**SOURCE RECORDS:**
^^^^^^^^

theorem writeRoodPage_same {pts : List Part} {st0 : State} (r path off : Nat) (v : Word) (s : State) (hs : Agrees pts st0 s) (mglb : Part.glb ∈ pts) (mevents : Part.events ∈ pts) (msec : Part.sec ∈ pts) (mwin : Part.win ∈ pts) (meth : Part.eth ∈ pts) (mroods : Part.roods ∈ pts) (mdescs : Part.descs ∈ pts) (mstks : Part.stks ∈ pts) (mstreams : Part.streams ∈ pts) (mflash : Part.flash ∈ pts) (mslots : Part.slots ∈ pts) (mrequests : Part.requests ∈ pts) (mfreeCtr : Part.freeCtr ∈ pts) : Agrees pts st0 (writeRoodPage r path off v s) := by
  delta writeRoodPage
  repeat' first
    | (with_reducible assumption)
    | (with_reducible rfl)
    | (with_reducible refine fun _ => ?_)
    | lift_lets
    | (intro x; refine same_cut (w := pts) (s0 := st0) x ?_ ?_; rotate_left; intro _; clear_value x; rotate_left; unfold x)
    | (intro x; refine same_cut_ss (w := pts) (s0 := st0) x ?_ ?_; rotate_left; intro hfun; clear_value x; rotate_left; unfold x)
    | (intro x; refine same_cut_ass (w := pts) (s0 := st0) x ?_ ?_; rotate_left; intro hfun; clear_value x; rotate_left; unfold x)
    | (intro x; refine same_cut_abss (w := pts) (s0 := st0) x ?_ ?_; rotate_left; intro hfun; clear_value x; rotate_left; unfold x)
    | (intro x; refine same_cut_a (w := pts) (s0 := st0) x ?_ ?_; rotate_left; intro hfun; clear_value x; rotate_left; unfold x)
    | (intro x; refine same_cut_ab (w := pts) (s0 := st0) x ?_ ?_; rotate_left; intro hfun; clear_value x; rotate_left; unfold x)
    | (intro x; refine same_cut_abc (w := pts) (s0 := st0) x ?_ ?_; rotate_left; intro hfun; clear_value x; rotate_left; unfold x)
    | (intro x; refine same_cut_o1 (w := pts) (s0 := st0) x ?_ ?_; rotate_left; intro hopt; clear_value x; rotate_left; unfold x)
    | (intro x; refine same_cut_o (w := pts) (s0 := st0) x ?_ ?_; rotate_left; intro hopt; clear_value x; rotate_left; unfold x)
    | (intro x; refine same_cut_fst (w := pts) (s0 := st0) x ?_ ?_; rotate_left; intro _; clear_value x; rotate_left; unfold x)
    | (intro x; refine same_cut_snd (w := pts) (s0 := st0) x ?_ ?_; rotate_left; intro _; clear_value x; rotate_left; unfold x)
    | (intro x; clear_value x)
    | (with_reducible apply modRood_same)
    | (with_reducible apply putApbase_same)
    | (with_reducible apply putStage_same)
    | (with_reducible apply selectReply_same)
    | (with_reducible apply writeQpCmd_same)
    | (with_reducible apply writeXrCmd_same)
    | (with_reducible refine hopt _ (by assumption))
    | (with_reducible exact hopt _ rfl)
    | (with_reducible apply hfun)
    | (intro _)
    | split
    | (with_reducible apply AnswerSame.next)
    | (with_reducible apply same_getD)
    | (refine same_mk hs ?_; intro p hp; cases p <;> first | exact rfl | exact absurd (by assumption) hp)
    | (refine same_mk (by assumption) ?_; intro p hp; cases p <;> first | exact rfl | exact absurd (by assumption) hp)
    | (dsimp only)
    | (rename_i he; split at he)
    | (rename_i he; injection he with he; subst he)

theorem writeWindowPage_same {pts : List Part} {st0 : State} (w path off : Nat) (v : Word) (s : State) (hs : Agrees pts st0 s) (mglb : Part.glb ∈ pts) (mevents : Part.events ∈ pts) (msec : Part.sec ∈ pts) (mwin : Part.win ∈ pts) (meth : Part.eth ∈ pts) (mroods : Part.roods ∈ pts) (mdescs : Part.descs ∈ pts) (mstks : Part.stks ∈ pts) (mstreams : Part.streams ∈ pts) (mflash : Part.flash ∈ pts) (mslots : Part.slots ∈ pts) (mrequests : Part.requests ∈ pts) (mfreeCtr : Part.freeCtr ∈ pts) : Agrees pts st0 (writeWindowPage w path off v s) := by
  delta writeWindowPage
  repeat' first
    | (with_reducible assumption)
    | (with_reducible apply writeModulePage_same)
    | (with_reducible apply writeRoodPage_same)
    | split

theorem winUnmapped_same {pts : List Part} {st0 : State} (kind : Nat) (s : State) (hs : Agrees pts st0 s) (mglb : Part.glb ∈ pts) (mevents : Part.events ∈ pts) (mfreeCtr : Part.freeCtr ∈ pts) : Agrees pts st0 (winUnmapped kind s) := by
  delta winUnmapped
  repeat' first
    | (with_reducible assumption)
    | lift_lets
    | (with_reducible apply fresh_same)
    | (with_reducible apply regUnmapped_same)

theorem winReadOne_same {pts : List Part} {st0 : State} (w path : Nat) (t : WinTarget) (s : State) (hs : Agrees pts st0 s) (mglb : Part.glb ∈ pts) (mevents : Part.events ∈ pts) (msec : Part.sec ∈ pts) (mfreeCtr : Part.freeCtr ∈ pts) : Agrees pts st0 (winReadOne w path t s).2 := by
  delta winReadOne
  repeat' first
    | (with_reducible assumption)
    | (with_reducible apply readReg_same)
    | (with_reducible apply winUnmapped_same)
    | split

theorem winReadOne_same_eq {pts : List Part} {st0 : State} (w path : Nat) (t : WinTarget) (s : State) {tOut : State} {outv : _} (hs : Agrees pts st0 s) (mglb : Part.glb ∈ pts) (mevents : Part.events ∈ pts) (msec : Part.sec ∈ pts) (mfreeCtr : Part.freeCtr ∈ pts) (e : winReadOne w path t s = (outv, tOut)) : Agrees pts st0 tOut := by
  have := winReadOne_same (pts := pts) (st0 := st0) w path t s hs mglb mevents msec mfreeCtr
  rw [e] at this; exact this

theorem winWriteOne_same {pts : List Part} {st0 : State} (w path : Nat) (t : WinTarget) (v : Word) (s : State) (hs : Agrees pts st0 s) (mglb : Part.glb ∈ pts) (mevents : Part.events ∈ pts) (mboot : Part.boot ∈ pts) (mnor : Part.nor ∈ pts) (mfwc : Part.fwc ∈ pts) (mrepair : Part.repair ∈ pts) (mrepairSeq : Part.repairSeq ∈ pts) (msec : Part.sec ∈ pts) (mwin : Part.win ∈ pts) (meth : Part.eth ∈ pts) (mlinks : Part.links ∈ pts) (mfab : Part.fab ∈ pts) (mroods : Part.roods ∈ pts) (mslices : Part.slices ∈ pts) (mqueues : Part.queues ∈ pts) (mdescs : Part.descs ∈ pts) (mnextDesc : Part.nextDesc ∈ pts) (mclusters : Part.clusters ∈ pts) (mstks : Part.stks ∈ pts) (mstreams : Part.streams ∈ pts) (mflash : Part.flash ∈ pts) (mslots : Part.slots ∈ pts) (mrequests : Part.requests ∈ pts) (mbinds : Part.binds ∈ pts) (mmem : Part.mem ∈ pts) (mbushels : Part.bushels ∈ pts) (mfreeCtr : Part.freeCtr ∈ pts) : Agrees pts st0 (winWriteOne w path t v s) := by
  delta winWriteOne
  repeat' first
    | (with_reducible assumption)
    | (with_reducible apply writeReg_same)
    | (with_reducible apply writeWindowPage_same)
    | (with_reducible apply winUnmapped_same)
    | split

theorem winReply_same {pts : List Part} {st0 : State} (m : WinMsg) (st : Nat) (data : List Word) (s : State) (hs : Agrees pts st0 s) (meth : Part.eth ∈ pts) : Agrees pts st0 (winReply m st data s) := by
  delta winReply
  repeat' first
    | (with_reducible assumption)
    | (with_reducible rfl)
    | (with_reducible refine fun _ => ?_)
    | lift_lets
    | (intro x; refine same_cut (w := pts) (s0 := st0) x ?_ ?_; rotate_left; intro _; clear_value x; rotate_left; unfold x)
    | (intro x; refine same_cut_ss (w := pts) (s0 := st0) x ?_ ?_; rotate_left; intro hfun; clear_value x; rotate_left; unfold x)
    | (intro x; refine same_cut_ass (w := pts) (s0 := st0) x ?_ ?_; rotate_left; intro hfun; clear_value x; rotate_left; unfold x)
    | (intro x; refine same_cut_abss (w := pts) (s0 := st0) x ?_ ?_; rotate_left; intro hfun; clear_value x; rotate_left; unfold x)
    | (intro x; refine same_cut_a (w := pts) (s0 := st0) x ?_ ?_; rotate_left; intro hfun; clear_value x; rotate_left; unfold x)
    | (intro x; refine same_cut_ab (w := pts) (s0 := st0) x ?_ ?_; rotate_left; intro hfun; clear_value x; rotate_left; unfold x)
    | (intro x; refine same_cut_abc (w := pts) (s0 := st0) x ?_ ?_; rotate_left; intro hfun; clear_value x; rotate_left; unfold x)
    | (intro x; refine same_cut_o1 (w := pts) (s0 := st0) x ?_ ?_; rotate_left; intro hopt; clear_value x; rotate_left; unfold x)
    | (intro x; refine same_cut_o (w := pts) (s0 := st0) x ?_ ?_; rotate_left; intro hopt; clear_value x; rotate_left; unfold x)
    | (intro x; refine same_cut_fst (w := pts) (s0 := st0) x ?_ ?_; rotate_left; intro _; clear_value x; rotate_left; unfold x)
    | (intro x; refine same_cut_snd (w := pts) (s0 := st0) x ?_ ?_; rotate_left; intro _; clear_value x; rotate_left; unfold x)
    | (intro x; clear_value x)
    | (with_reducible apply modEth_same)
    | (with_reducible apply qpSend_same)
    | (with_reducible refine hopt _ (by assumption))
    | (with_reducible exact hopt _ rfl)
    | (with_reducible apply hfun)
    | (intro _)
    | split
    | (with_reducible apply AnswerSame.next)
    | (with_reducible apply same_getD)
    | (refine same_mk hs ?_; intro p hp; cases p <;> first | exact rfl | exact absurd (by assumption) hp)
    | (refine same_mk (by assumption) ?_; intro p hp; cases p <;> first | exact rfl | exact absurd (by assumption) hp)
    | (dsimp only)
    | (rename_i he; split at he)
    | (rename_i he; injection he with he; subst he)

theorem badMessage_same {pts : List Part} {st0 : State} (m : WinMsg) (s : State) (hs : Agrees pts st0 s) (mevents : Part.events ∈ pts) (meth : Part.eth ∈ pts) (mroods : Part.roods ∈ pts) (mdescs : Part.descs ∈ pts) (mstks : Part.stks ∈ pts) (mstreams : Part.streams ∈ pts) (mslots : Part.slots ∈ pts) (mrequests : Part.requests ∈ pts) (mfreeCtr : Part.freeCtr ∈ pts) : Agrees pts st0 (badMessage m s) := by
  delta badMessage
  repeat' first
    | (with_reducible assumption)
    | (with_reducible rfl)
    | (with_reducible refine fun _ => ?_)
    | lift_lets
    | (intro x; refine same_cut (w := pts) (s0 := st0) x ?_ ?_; rotate_left; intro _; clear_value x; rotate_left; unfold x)
    | (intro x; refine same_cut_ss (w := pts) (s0 := st0) x ?_ ?_; rotate_left; intro hfun; clear_value x; rotate_left; unfold x)
    | (intro x; refine same_cut_ass (w := pts) (s0 := st0) x ?_ ?_; rotate_left; intro hfun; clear_value x; rotate_left; unfold x)
    | (intro x; refine same_cut_abss (w := pts) (s0 := st0) x ?_ ?_; rotate_left; intro hfun; clear_value x; rotate_left; unfold x)
    | (intro x; refine same_cut_a (w := pts) (s0 := st0) x ?_ ?_; rotate_left; intro hfun; clear_value x; rotate_left; unfold x)
    | (intro x; refine same_cut_ab (w := pts) (s0 := st0) x ?_ ?_; rotate_left; intro hfun; clear_value x; rotate_left; unfold x)
    | (intro x; refine same_cut_abc (w := pts) (s0 := st0) x ?_ ?_; rotate_left; intro hfun; clear_value x; rotate_left; unfold x)
    | (intro x; refine same_cut_o1 (w := pts) (s0 := st0) x ?_ ?_; rotate_left; intro hopt; clear_value x; rotate_left; unfold x)
    | (intro x; refine same_cut_o (w := pts) (s0 := st0) x ?_ ?_; rotate_left; intro hopt; clear_value x; rotate_left; unfold x)
    | (intro x; refine same_cut_fst (w := pts) (s0 := st0) x ?_ ?_; rotate_left; intro _; clear_value x; rotate_left; unfold x)
    | (intro x; refine same_cut_snd (w := pts) (s0 := st0) x ?_ ?_; rotate_left; intro _; clear_value x; rotate_left; unfold x)
    | (intro x; clear_value x)
    | (with_reducible apply violates_same)
    | (with_reducible apply winReply_same)
    | (with_reducible refine hopt _ (by assumption))
    | (with_reducible exact hopt _ rfl)
    | (with_reducible apply hfun)
    | (intro _)
    | split
    | (with_reducible apply AnswerSame.next)
    | (with_reducible apply same_getD)
    | (refine same_mk hs ?_; intro p hp; cases p <;> first | exact rfl | exact absurd (by assumption) hp)
    | (refine same_mk (by assumption) ?_; intro p hp; cases p <;> first | exact rfl | exact absurd (by assumption) hp)
    | (dsimp only)
    | (rename_i he; split at he)
    | (rename_i he; injection he with he; subst he)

^^^^^^^^

**WHAT YOU ARE ASKED TO DO:**
Find the lines above that contain the word "winWriteOne" and copy each one.

**RESULT OF THE TASK:**
theorem winWriteOne_same {pts : List Part} {st0 : State} (w path : Nat) (t : WinTarget) (v : Word) (s : State) (hs : Agrees pts st0 s) (mglb : Part.glb ∈ pts) (mevents : Part.events ∈ pts) (mboot : Part.boot ∈ pts) (mnor : Part.nor ∈ pts) (mfwc : Part.fwc ∈ pts) (mrepair : Part.repair ∈ pts) (mrepairSeq : Part.repairSeq ∈ pts) (msec : Part.sec ∈ pts) (mwin : Part.win ∈ pts) (meth : Part.eth ∈ pts) (mlinks : Part.links ∈ pts) (mfab : Part.fab ∈ pts) (mroods : Part.roods ∈ pts) (mslices : Part.slices ∈ pts) (mqueues : Part.queues ∈ pts) (mdescs : Part.descs ∈ pts) (mnextDesc : Part.nextDesc ∈ pts) (mclusters : Part.clusters ∈ pts) (mstks : Part.stks ∈ pts) (mstreams : Part.streams ∈ pts) (mflash : Part.flash ∈ pts) (mslots : Part.slots ∈ pts) (mrequests : Part.requests ∈ pts) (mbinds : Part.binds ∈ pts) (mmem : Part.mem ∈ pts) (mbushels : Part.bushels ∈ pts) (mfreeCtr : Part.freeCtr ∈ pts) : Agrees pts st0 (winWriteOne w path t v s) := by
  delta winWriteOne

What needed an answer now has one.